Matter of 495 Estates v. New York State Div. of Hous. & Community Renewal

Matter of 495 Estates v New York State Div. of Hous. & Community Renewal (2023 NY Slip Op 01471)
Matter of 495 Estates v New York State Div. of Hous. & Community Renewal
2023 NY Slip Op 01471
Decided on March 21, 2023
Appellate Division, First Department
Published by New York State Law Reporting Bureau pursuant to Judiciary Law § 431.
This opinion is uncorrected and subject to revision before publication in the Official Reports.


Decided and Entered: March 21, 2023
Before: Manzanet-Daniels, J.P., Singh, Kennedy, Shulman, JJ.

Index No. 150237/21 Appeal No. 17557 Case No. 2022-04329

[*1]In the Matter of 495 Estates, Petitioner-Appellant,

v

New York State Division of Housing and Community Renewal, Respondent-Respondent.




Cutler Minikes & Adelman LLP, New York (Jonathan Minikes of counsel), for appellant.
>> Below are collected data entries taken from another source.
-- ==== Sys2Proof/Machine/Dispatch.lean ====
section
/-!
DEFINITION. The meaning of every command: one arm per constructor, each one direct call of its meaning.
-/
namespace Sys2Proof.Machine
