/-- IDE and DOE. A KEY_PROG by a session that may program the link stores the key of its stream's set and direction and is
acknowledged; any other is answered as
refused; K_SET_GO of a set with both keys makes the CXL.mem stream secure under it, in the mode it names, and gives a
CXL.io stream with the keys of its three sub-streams its set; an integrity failure is counted, raised and takes the link down.
A DOE object is answered by its protocol; one that is too long is discarded with the function's Error bit, which stays until
DOE Abort.
Where it uses what log entry 23 fixes, that is the model's choice where the entry says so. -/
def Obligations.IdeAndDoe : Prop :=
  ∀ (s : State) (p : Fin 16) (l : Fin 2) (x : CxlLink), s.up = true → x = s.cxlLink p l → x.up = true →
    (∀ (sess : Fin 256) (ks dir : Fin 2) (key : BitVec 256), s.mayKey p l sess = true →
      exec (.keyProg p l sess .mem ks dir key) s = .next (((s.setCxlLink p l
        { x with ideKeys := SMap.put x.ideKeys (ks.val * 2 + dir.val) key }).emit (.doe p l 0 [])).keep s) ∧
      ∀ (n : Fin 256) (sub : Fin 3), n.val < 5 → exec (.keyProg p l sess (.io n sub) ks dir key) s = .next (((s.setCxlLink p l
        { x with ioKeys := SMap.put x.ioKeys (((n.val * 3 + sub.val) * 2 + ks.val) * 2 + dir.val) key }).emit
          (.doe p l 0 [])).keep s)) ∧
    (∀ (sess : Fin 256) (t : IdeStream) (ks dir : Fin 2) (key : BitVec 256),
      s.mayKey p l sess = false ∨ (∃ n sub, t = .io n sub ∧ 5 ≤ n.val) →
      exec (.keyProg p l sess t ks dir key) s = .next (s.emit (.doe p l 1 []))) ∧
    (∀ (ks : Fin 2) (skid : Bool), (SMap.find x.ideKeys (ks.val * 2)).isSome = true →
      (SMap.find x.ideKeys (ks.val * 2 + 1)).isSome = true →
      exec (.kSetGo p l ⟨.mem, ks, skid⟩) s =
        .next ((s.setCxlLink p l { x with keySet := ks.val, ideSecure := true, skid := skid }).keep s)) ∧
    (∀ (ks : Fin 2) (skid : Bool) (n : Fin 256) (sub : Fin 3),
      (∀ j < 3, ∀ dir < 2, (SMap.find x.ioKeys (((n.val * 3 + j) * 2 + ks.val) * 2 + dir)).isSome = true) →
      exec (.kSetGo p l ⟨.io n sub, ks, skid⟩) s =
        .next ((s.setCxlLink p l { x with ioSet := SMap.put x.ioSet n.val ks.val }).keep s)) ∧
    exec (.ideIntegrityFailure p l) s = .next (((((s.setCxlLink p l { x with ideFails := x.ideFails + 1 }).bump
      F.CXLP_ERR_CNT_ide_fail 1 p).raise (640 + 16 * p.val + 1) 0 0 none l.val).linkDown p l).keep s) ∧
    ∀ (f : Func) (n : Nat), s.hasFunc p l f = true →
      exec (.doeObject p l f .abort n) s = .next ((s.setCxlLink p l
        { x with doeErr := x.doeErr.filter fun e => e != f.idx }).keep s) ∧
      (x.doeErr.contains f.idx = true → ∀ k, k ≠ .abort → exec (.doeObject p l f k n) s = .next s) ∧
      (x.doeErr.contains f.idx = false →
        (65536 < n → ∀ k, k ≠ .abort →
          exec (.doeObject p l f k n) s = .next ((s.setCxlLink p l { x with doeErr := f.idx :: x.doeErr }).keep s)) ∧
        (n ≤ 65536 →
          exec (.doeObject p l f .cdat n) s = .next (s.emit (.doe p l 0 x.cdat)) ∧
          exec (.doeObject p l f .discovery n) s = .next (s.emit (.doe p l 0 [0, 1, 2, 3, 4]))))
Mark F. Palomino, New York State Division of Housing and Community Renewal, New York (Jason G. Parpas of counsel), for respondent.
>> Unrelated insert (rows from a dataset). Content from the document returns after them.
-- ==== Sys2Proof/Laws/Exec.lean ====
section
/-!
SUPPORT. How every command answers: as `run` or `run1` says, but for the thirteen that take effect without a running device.
-/
namespace Sys2Proof.Machine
Judgment (denominated an order), Supreme Court, New York County (Alexander Tisch, J.), entered March 23, 2022, denying the petition brought pursuant to CPLR article 78 to annul the determination of respondent New York State Division of Housing and Community Renewal (DHCR), dated November 12, 2020, which denied the owner's petition for administrative review and affirmed the Rent Administrator's order granting the tenant's application for a rent reduction based on the placement of an exposed gas riser in the tenant's living room, unanimously affirmed, without costs.
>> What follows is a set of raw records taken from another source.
/-- With its cell's last line stored a sweep is over. -/
theorem State.sweepCell_last {s : State} {cell ch loc line : Nat} {w : Sweep} {x : Tx} {l : Line}
    (hw : (s.sec.sweeps.find? fun y => y.cell == cell) = some w) (hleave : s.hasLeave (.sweep cell) = true)
    (hslot : s.slotOf cell = none) (hp : w.ptr = 1023) (hline : line = cell * 1024 + 1023)
    (hloc : s.locate (line * 64) = some (ch, loc)) (hch : s.chSt ch = .ok)
    (hans : s.engAns (.sweep cell) line false fullBe = none) (htx : s.engTx (.sweep cell) line false fullBe = some x)
    (hst : x.stage = .engine) (hgot : x.got = some (.ok l)) : s.sweepCell cell = (s.sweepStore w x l ch loc).sweepEnded w := by
  have hcell : w.cell = cell := by simpa using List.find?_some hw
  have hstore := State.sweepLine_stores (w := w) (o := .sweep cell) (by rw [hcell]) (by rw [hline, hcell, hp]) hloc hans htx hst hgot hch
  have hlast : ((s.sweepStore w x l ch loc).sec.sweeps.find? fun y => y.cell == cell) = some { w with ptr := w.ptr + 1 } := by
    rw [State.sweepStore_sec]
    exact find_replaced_sweep hw hcell
  have hfrom : State.sweepFrom cell 2100 s = (s.sweepStore w x l ch loc, true) := by
    rw [State.sweepFrom_next hw (by omega) rfl, hstore, if_pos rfl]
    exact State.sweepFrom_ended hlast (by rw [hp])
  rw [State.sweepCell_begun hw hleave hslot (by omega) hfrom.symm, if_pos rfl]

/-- Settles O52. -/
theorem securityRoot : Obligations.SecurityRoot := by
  refine ⟨fun s hup => ⟨fun x m a r hr => ?_, fun x m a d g p c hc hd hg hp => ⟨State.keyDeliverSt_unbound hc hd, fun h =>
      ⟨State.keyDeliverSt_format hc hd h, fun hf hk => ⟨fun hb => ?_, fun hb => ?_⟩, fun hf hk => ?_⟩⟩, exec_getVersion.trans (run1_up _ hup),
      exec_getCertificate.trans (run1_up _ hup), fun ma dg => ⟨fun k hk => ?_, fun hk => ?_⟩, fun k hk => ?_, fun i g hg => ?_⟩,
    fun s hup => ⟨fun d t ht hd => ⟨fun h => ?_, fun h0 h => ?_⟩, fun p r hr => ⟨fun h => ?_, fun h he => ?_, fun h he => ?_⟩,
      fun cell w hw => ⟨fun h => ?_, fun hl hs => ⟨fun r h hr => ?_, fun hp h => ?_, fun t x r hp ht hx h hr => ?_,
        fun x l ch loc line hp hline hloc hch hans htx hst hgot => ?_⟩⟩, fun w t e hfree hload => ?_,
      fun cell fuel w r hw => ⟨State.sweepFrom_ended hw, State.sweepFrom_next hw⟩,
      fun w ch loc line o ho hline hloc => ⟨State.sweepLine_answered ho hline hloc, fun hans =>
        ⟨fun t l htx hst hgot => ⟨State.sweepLine_stores ho hline hloc hans htx hst hgot,
          State.sweepLine_failed ho hline hloc hans htx hst, State.sweepLine_waits ho hline hloc hans htx⟩,
        fun htx => ⟨State.sweepLine_not_begun_waits ho hline hloc hans htx, State.sweepLine_not_begun_failed ho hline hloc hans htx,
          fun h r hr => ⟨State.sweepLine_invalid ho hline hloc hans htx h hr,
            State.sweepLine_enters ho hline hloc hans htx h hr⟩⟩⟩⟩⟩⟩
  · rw [exec_keyDeliver, run1_up _ hup, State.keyDeliver_eq hr]
  · rw [State.keyDeliverSt_link hc hd h hf hk hg hp, if_pos hb]
  · rw [State.keyDeliverSt_link hc hd h hf hk hg hp, if_neg (by simp [hb])]
  · rw [State.keyDeliverSt_dome hc hd h hf hk hg]
    exact ⟨State.domeKey_free, State.domeKey_teardown, State.domeKey_busy, fun t ha he hq ht =>
      (State.domeKey_installs ha he hq).trans (by rw [ht])⟩
  · rw [exec_keyExchange, run1_up _ hup, State.keyExchange_of hk, State.reply]
  · rw [exec_keyExchange, run1_up _ hup, State.keyExchange_full hk, State.reply]
  · rw [exec_spdmRequest, run1_up _ hup, State.spdmRequest_end hk, State.reply]
  · rw [exec_spdmRequest, run1_up _ hup, State.spdmRequest_measurement hg, State.reply]
  · rw [exec_bindCommit, run_up _ hup, State.bindCtlWrite_refused ht hd h]
  · rw [exec_bindCommit, run_up _ hup, State.bindCtlWrite_commits ht hd h0 h]
  · rw [exec_linkKeySwitch, run_up _ hup, State.secLinkWrite_none hr h, State.keep_self]
  · rw [exec_linkKeySwitch, run_up _ hup, State.secLinkWrite_some hr h, if_pos he]
  · rw [exec_linkKeySwitch, run_up _ hup, State.secLinkWrite_some hr h, if_neg he]
  · rw [exec_sweepCell, run_up _ hup, State.sweepCell_not hw h, State.keep_self]
  · rw [exec_sweepCell, run_up _ hup, State.sweepCell_begun hw hl hs h hr]
  · rw [exec_sweepCell, run_up _ hup, State.sweepCell_held hw hl hs hp h, State.keep_self]
  · rw [exec_sweepCell, run_up _ hup, State.sweepCell_starts hw hl hs hp ht hx h hr]
  · rw [exec_sweepCell, run_up _ hup, State.sweepCell_last hw hl hs hp hline hloc hch hans htx hst hgot]
  · rw [State.sweepStart, if_neg (by simp [hfree]), hload]

end Sys2Proof.Machine
end

section
/-!
PROOFS. Control commands that firmware holds (R20, R368), and the teardown of a Dome (R315 - R318).
-/
namespace Sys2Proof.Machine

/-! ## A command firmware holds -/

/-- What becomes of a control command of context `k` once its own rule has given its state and outcome. -/
def State.ctlEnd (k : Nat) (x : State × Ctl) : State :=
  match x with
  | (s, .done st res) => s.replied k st res
  | (s, .wait) => s.blocked k

section
variable {s u : State} {k op : Nat} {c r : Cmd} (hold : s.FwHolds k op c) (hr : r = { c with st := .running })
  (hu : u = s.putCmd k r)
include hold hr hu

/-- A command held, of a subject that its check lets pass, is carried out by its own rule `f`. -/
theorem State.control_of {chk : Bool} (f : State → Cmd → State × Ctl) (hok : chk = false ∨ s.domeSt c.subject = .active) :
    s.control k op chk f = State.ctlEnd k (f u r) := by
  obtain ⟨hcmd, ⟨n, a, harea⟩, hop, hst, hreply⟩ := hold
  have hrun : (if (c.st == .queued) && chk then u.subjectBad r else none) = none := by
    rcases hok with h | h
    · simp [h]
    · have hact : u.domeSt r.subject = .active := by subst hu hr; exact h
      simp only [State.subjectBad, hact, ite_self]
  have hheld : (match c.eng with | .fwArea _ _ => true | _ => false) = true := by rw [harea]
  have hdone : (c.st == .done) = false := by rcases hst with h | h <;> simp [h]
  subst hu hr
  rw [State.control, hcmd]
  simp only [harea, hop, hdone, hreply] at hrun ⊢
  simp only [hrun, bne_self_eq_false, Option.isSome_none, Bool.not_true, Bool.or_self, Bool.false_eq_true, if_false]
  generalize f _ _ = x
  obtain ⟨t, _ | _⟩ := x <;> rfl

/-- A row that runs a control command as its own rule says. -/
theorem State.exec_control {i : Instr} {chk : Bool} {f : State → Cmd → State × Ctl} (hup : s.up = true)
    (hi : exec i s = run s fun s => s.control k op chk f) (hok : chk = false ∨ s.domeSt c.subject = .active) :
    exec i s = .next ((State.ctlEnd k (f u r)).keep s) := by
  rw [hi, run_up _ hup, State.control_of hold hr hu f hok]

end

/-! ## Step 1: the command (R315) -/

section
variable {u : State} {k : Nat} {a : QAns} {r : Cmd} (h : r.pos = 0)
include h

theorem State.teardownCmd_format (hd : r.subject = 0 ∨ u.domeSt r.subject = .free) :
    u.teardownCmd k a r = (u, .done stFormat 0) :=
  (if_neg (by simp [h])).trans (if_pos (by rcases hd with hd | hd <;> simp [hd]))

theorem State.teardownCmd_busy (h0 : r.subject ≠ 0) (hd : u.domeSt r.subject = .teardown) :
    u.teardownCmd k a r = (u, .done stBusy 0) :=
  (if_neg (by simp [h])).trans ((if_neg (by simp [h0, hd])).trans (if_pos (by simp [hd])))

theorem State.teardownCmd_starts (h0 : r.subject ≠ 0) (hd : u.domeSt r.subject = .active) (hq : u.queenAgrees a = true) :
    u.teardownCmd k a r = ((((u.queenAsk a).1.putCmd k { r with pos := 1 }).tdStart r.subject (r.pb 1 0 32) (r.pb 2 0 1 != 0)
      (some k)), .wait) := by
  refine (if_neg (by simp [h])).trans ((if_neg (by simp [h0, hd])).trans ((if_neg (by simp [hd])).trans ?_))
  rw [State.queenAsk_of hq]

end

/-! ## The drain (R316, R317) -/

section
variable (s : State)

/-- A cell that no longer migrates is marked so in its entry. -/
def State.migUnmark (s : State) (cell : Nat) : State :=
  match s.loadEntry cell (.of 33) with
  | (s, some (some e)) => s.putEntry cell (e &&& ~~~0x20000)
  | (s, _) => s

theorem State.migUnmark_root (cell : Nat) : (s.migUnmark cell).SameRoot s := by
  have hload := s.loadEntry_root cell (.of 33)
  rw [State.migUnmark]
  generalize s.loadEntry cell (.of 33) = x at hload ⊢
  obtain ⟨t, _ | _ | e⟩ := x
  · exact hload
  · exact hload
  · exact (t.putEntry_root _ _ _).trans hload

theorem State.dropMig_sec (k : Nat) (m : MigSlot) : (s.dropMig k m).sec = s.sec := by
  have hend : (((s.pguReturn (.mig k)).migForget k).endMirror m).sec = s.sec :=
    (State.endMirror_root _ m).2.1.trans (State.migForget_root (s.pguReturn (.mig k)) k).2.1
  generalize ht : ((s.pguReturn (.mig k)).migForget k).endMirror m = t at hend
  have heq : s.dropMig k m =
      ({ t with honey := { t.honey with mig := SMap.del t.honey.mig k } } : State).showMig.migUnmark m.cell := by
    rw [← ht, State.dropMig]
    rfl
  rw [heq, (State.migUnmark_root _ _).2.1, State.showMig, State.fSet_sec, hend]

theorem State.fwReply_sec (k st res : Nat) : (s.fwReply k st res).sec = s.sec := by
  rw [State.fwReply]
  split <;> rfl

theorem State.tdMigs_sec (d : Nat) : (s.tdMigs d).sec = s.sec := by
  rw [State.tdMigs]
  refine foldl_keeps State.sec _ (fun t e => ?_) _ _
  have hstep : ((t.dropMig e.1 e.2).fwReply e.2.cmd stTeardown 0).sec = t.sec :=
    (State.fwReply_sec _ _ _ _).trans (t.dropMig_sec _ _)
  dsimp only
  generalize (t.dropMig e.1 e.2).fwReply e.2.cmd stTeardown 0 = v at hstep ⊢
  split
  · rfl
  · split <;> exact hstep

theorem State.tdMigs_none {d : Nat} (h : ∀ e ∈ s.honey.mig, e.2.dome ≠ d) : s.tdMigs d = s := by
  have hnone : (s.honey.mig.filter fun e => e.2.dome == d) = [] := List.filter_eq_nil_iff.2 fun e he => by simp [h e he]
  rw [State.tdMigs, hnone, List.foldl_nil]

theorem State.tdRecall_sec (d : Nat) : (s.tdRecall d).sec = s.sec := by
  refine (foldl_root _ (fun t x => ?_) _ _).2.1
  refine .ite (t.setAgent_root _ _ _) (.ite (t.sendSnoop_root _ _ _ _ _ _) .refl)

variable {s} {d : Nat} {t : Teardown} (ht : SMap.find s.sec.teardowns d = some t)
include ht

theorem State.tdDrainDone_of {w : State} (h : t.step = 1) (hw : (w = s ∧ ∀ e ∈ s.honey.mig, e.2.dome ≠ d) ∨ w = s.tdMigs d) :
    s.tdDrainDone d = if w.tdDrained d t then (({ w with sec := { w.sec with armed := w.sec.armed ++ [d] } } : State).putTd d
      { t with step := 3 }).tdRecall d else w := by
  have hmigs : w = s.tdMigs d := by
    rcases hw with ⟨rfl, hno⟩ | hw
    · exact (State.tdMigs_none _ hno).symm
    · exact hw
  have hfind : SMap.find (s.tdMigs d).sec.teardowns d = some t := by rw [State.tdMigs_sec, ht]
  rw [State.tdDrainDone, ht, Option.any_some, h]
  simp only [beq_self_eq_true, if_true, hfind, h, decide_true, Bool.true_and]
  rw [hmigs]

theorem State.tdDrainDone_not (h : t.step ≠ 1) : s.tdDrainDone d = s := by
  rw [State.tdDrainDone, ht, Option.any_some]
  simp only [beq_eq_false_iff_ne.2 h, Bool.false_eq_true, if_false, ht, decide_eq_false h, Bool.false_and]

theorem State.tdTimeout_of {cs : List (Nat × Cmd)} {w : State} (h : t.step = 1) (hn : t.timedOut = false)
    (hcs : cs = (s.tdCmds d t.cmd).filter fun e => e.2.st != .done)
    (hw : w = (cs.foldl (fun (x : State) e => x.tdAbandon e.1) s).tdSweeps d) :
    s.tdTimeout d = (((w.bump F.SEC_TD_CNT_aborted cs.length).raise 14 0 d none d).putTd d
      { t with timedOut := true, aborted := t.aborted + cs.length }).tdDrainDone d := by
  subst hw hcs
  rw [State.tdTimeout, ht]
  exact if_neg (by simp [h, hn])

end

/-! ## Recall, release, keys and chip (R316, R318) -/

section
variable {s : State} {d : Nat} {t : Teardown}

theorem State.tdNext_recalls (h : t.step = 3) (hw : s.tdSnoops d ≠ [] ∨ s.tdHeld d ≠ []) :
    s.tdNext d t = (s.tdRecall d, false) := by
  simp only [State.tdNext, h]
  exact if_pos (by rcases hw with hw | hw <;> simp [hw])

theorem State.tdNext_recalled (h : t.step = 3) (hs : s.tdSnoops d = []) (hh : s.tdHeld d = []) :
    s.tdNext d t = (s.putTd d { t with step := 4, cells := s.tdCells d }, true) := by
  simp only [State.tdNext, h]
  exact if_neg (by simp [hs, hh])

theorem State.tdNext_released {w : State} (h : t.step = 4) (hw : w = s.tdRelease (s.tdCells d)) (hc : w.tdCells d = [])
    (hn : w.copying = false) : s.tdNext d t = ((w.tdGroups d).putTd d { t with step := 5, mark := w.home.nextId }, true) := by
  subst hw
  simp only [State.tdNext, h]
  exact if_neg (by simp [hc, hn])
DHCR's determination that the decrease in living space resulting from the installation of a new exposed gas riser, previously installed inside a wall, in the tenant's living room was not de minimis and warranted a rent reduction was not arbitrary and capricious (see CPLR 7803[3]; Matter of Pell v Board of Educ. of Union Free School Dist. No. 1 of Towns of Scarsdale & Mamaroneck, Westchester County, 34 NY2d 222, 231 [1974]). DHCR properly relied on photographs of the riser and the inspector's report finding that the pipe obstructed the living area (see Matter of 495 Estates v New York State Div. of Hous. & Community Renewal, — AD3d &mdash, 2023 NY Slip Op 00720 [1st Dept 2023]; Matter of 219 W. 81st Residential Holdings, LLC v New York State Div. of Hous. & Community Renewal, 193 AD3d 444, 444 [1st Dept 2021]). Petitioner's contention that DHCR failed to adhere to its prior precedents is unavailing, as the two matters it cited are factually distinguishable. As Supreme Court concluded, the fact that the pipe was installed in accordance with plans approved by the Department of Buildings is irrelevant to DHCR's enforcement of the rent stabilization laws (see Matter of KSLM-Columbus Apts. v New York State Div. of Hous. & Community Renewal, 6 AD3d 28, 29 [1st Dept 2004], affd as mod 5 NY3d 303 [2005]; Matter of Sherman v Commissioner, N.Y. State Div. of Hous. & Community Renwal, 210 AD2d 486 [2d Dept 1994]).

Petitioner's due process rights were not violated by DHCR's failure to provide it with a copy of the DHCR inspector's report for review prior to the administrative determination, as the report merely confirmed information that was already available to petitioner (see Matter of Terrace Ct., LLC v New York State Div. of Hous. & Community Renewal, 79 AD3d 630, 633 [1st Dept 2010], affd 18 NY3d 446 [2012];

Matter of Empress Manor Apts. v New York State Div. of Hous. & Community Renewal, 147 AD2d 642, 643 [2d Dept 1989]).THIS CONSTITUTES THE DECISION AND ORDER

OF THE SUPREME COURT, APPELLATE DIVISION, FIRST DEPARTMENT.